-- What is expected --
Write out every line of the data below exactly as given.

-- Provided material --
-- ==== Sys2Proof/Machine/Tables.lean ====
section
/-! DEFINITION. The contents of the two lookup tables and the reading of a stored INV byte
(spec/10_state.md R22 to R28). -/

namespace Sys2Proof.Machine

/-- FWD as a list: entry `t` is the ASCII code of the `t`-th character of the listing of R23
(`/T3O9HNM 4LRGIPCV EZDBSYFX AWJ5UQK8`, eight entries a line). -/
def fwdList : List Byte :=
  [0x2F#8, 0x54#8, 0x33#8, 0x4F#8, 0x39#8, 0x48#8, 0x4E#8, 0x4D#8] ++
  [0x34#8, 0x4C#8, 0x52#8, 0x47#8, 0x49#8, 0x50#8, 0x43#8, 0x56#8] ++
  [0x45#8, 0x5A#8, 0x44#8, 0x42#8, 0x53#8, 0x59#8, 0x46#8, 0x58#8] ++
  [0x41#8, 0x57#8, 0x4A#8, 0x35#8, 0x55#8, 0x51#8, 0x4B#8, 0x38#8]

/-- The 32 entries of FWD (R22, R23). -/
def fwdContents : Vector Byte 32 :=
  ⟨⟨fwdList⟩, by decide⟩

/-- INV as a list of stored bytes: a TTY code 0 to 31, or the sentinel 255 (R25, R27, R28). Entries 0x20 to 0x5F
stand sixteen a line. Every entry outside them is the sentinel. -/
def invList : List Byte :=
  List.replicate 32 255#8 ++
  [255#8, 255#8, 255#8, 255#8, 255#8, 255#8, 255#8, 255#8, 255#8, 255#8, 255#8, 255#8, 255#8, 255#8, 255#8, 0#8] ++
  [255#8, 255#8, 255#8, 2#8, 8#8, 27#8, 255#8, 255#8, 31#8, 4#8, 255#8, 255#8, 255#8, 255#8, 255#8, 255#8] ++
  [255#8, 24#8, 19#8, 14#8, 18#8, 16#8, 22#8, 11#8, 5#8, 12#8, 26#8, 30#8, 9#8, 7#8, 6#8, 3#8] ++
  [13#8, 29#8, 10#8, 20#8, 1#8, 28#8, 15#8, 25#8, 23#8, 21#8, 17#8, 255#8, 255#8, 255#8, 255#8, 255#8] ++
  List.replicate 160 255#8

theorem invList_length : invList.length = 256 := by
  simp only [invList, List.length_append, List.length_replicate, List.length_cons, List.length_nil]

/-- The 256 entries of INV (R25, R27, R28). -/
def invContents : Vector Byte 256 :=
  ⟨⟨invList⟩, invList_length⟩

/-- The abstract reading of a stored INV byte (R26): `Option TtyCode`, and a third case for a byte that this
hardware never stores. -/
inductive InvEntry where
  /-- `Valid(t)`. -/
  | valid (t : TtyCode)
  /-- `Invalid`: the sentinel. -/
  | invalid
  /-- A stored byte in 32 to 254: "it is not this hardware" (spec/93_implementation_defined.md). -/
  | neverStored (e : Byte)
  deriving DecidableEq, Repr

/-- `decodeInv` of R26. -/
def decodeInv (e : Byte) : InvEntry :=
  if e ≤ 31#8 then .valid (e.setWidth 5)
  else if e = 255#8 then .invalid
  else .neverStored e

end Sys2Proof.Machine
end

-- Solution for this task --
-- ==== Sys2Proof/Machine/Tables.lean ====
section
/-! DEFINITION. The contents of the two lookup tables and the reading of a stored INV byte
(spec/10_state.md R22 to R28). -/

namespace Sys2Proof.Machine

/-- FWD as a list: entry `t` is the ASCII code of the `t`-th character of the listing of R23
(`/T3O9HNM 4LRGIPCV EZDBSYFX AWJ5UQK8`, eight entries a line). -/
def fwdList : List Byte :=
  [0x2F#8, 0x54#8, 0x33#8, 0x4F#8, 0x39#8, 0x48#8, 0x4E#8, 0x4D#8] ++
  [0x34#8, 0x4C#8, 0x52#8, 0x47#8, 0x49#8, 0x50#8, 0x43#8, 0x56#8] ++
  [0x45#8, 0x5A#8, 0x44#8, 0x42#8, 0x53#8, 0x59#8, 0x46#8, 0x58#8] ++
  [0x41#8, 0x57#8, 0x4A#8, 0x35#8, 0x55#8, 0x51#8, 0x4B#8, 0x38#8]

/-- The 32 entries of FWD (R22, R23). -/
def fwdContents : Vector Byte 32 :=
  ⟨⟨fwdList⟩, by decide⟩

/-- INV as a list of stored bytes: a TTY code 0 to 31, or the sentinel 255 (R25, R27, R28). Entries 0x20 to 0x5F
stand sixteen a line. Every entry outside them is the sentinel. -/
def invList : List Byte :=
  List.replicate 32 255#8 ++
  [255#8, 255#8, 255#8, 255#8, 255#8, 255#8, 255#8, 255#8, 255#8, 255#8, 255#8, 255#8, 255#8, 255#8, 255#8, 0#8] ++
  [255#8, 255#8, 255#8, 2#8, 8#8, 27#8, 255#8, 255#8, 31#8, 4#8, 255#8, 255#8, 255#8, 255#8, 255#8, 255#8] ++
  [255#8, 24#8, 19#8, 14#8, 18#8, 16#8, 22#8, 11#8, 5#8, 12#8, 26#8, 30#8, 9#8, 7#8, 6#8, 3#8] ++
  [13#8, 29#8, 10#8, 20#8, 1#8, 28#8, 15#8, 25#8, 23#8, 21#8, 17#8, 255#8, 255#8, 255#8, 255#8, 255#8] ++
  List.replicate 160 255#8

theorem invList_length : invList.length = 256 := by
  simp only [invList, List.length_append, List.length_replicate, List.length_cons, List.length_nil]

/-- The 256 entries of INV (R25, R27, R28). -/
def invContents : Vector Byte 256 :=
  ⟨⟨invList⟩, invList_length⟩

/-- The abstract reading of a stored INV byte (R26): `Option TtyCode`, and a third case for a byte that this
hardware never stores. -/
inductive InvEntry where
  /-- `Valid(t)`. -/
  | valid (t : TtyCode)
  /-- `Invalid`: the sentinel. -/
  | invalid
  /-- A stored byte in 32 to 254: "it is not this hardware" (spec/93_implementation_defined.md). -/
  | neverStored (e : Byte)
  deriving DecidableEq, Repr

/-- `decodeInv` of R26. -/
def decodeInv (e : Byte) : InvEntry :=
  if e ≤ 31#8 then .valid (e.setWidth 5)
  else if e = 255#8 then .invalid
  else .neverStored e

end Sys2Proof.Machine
end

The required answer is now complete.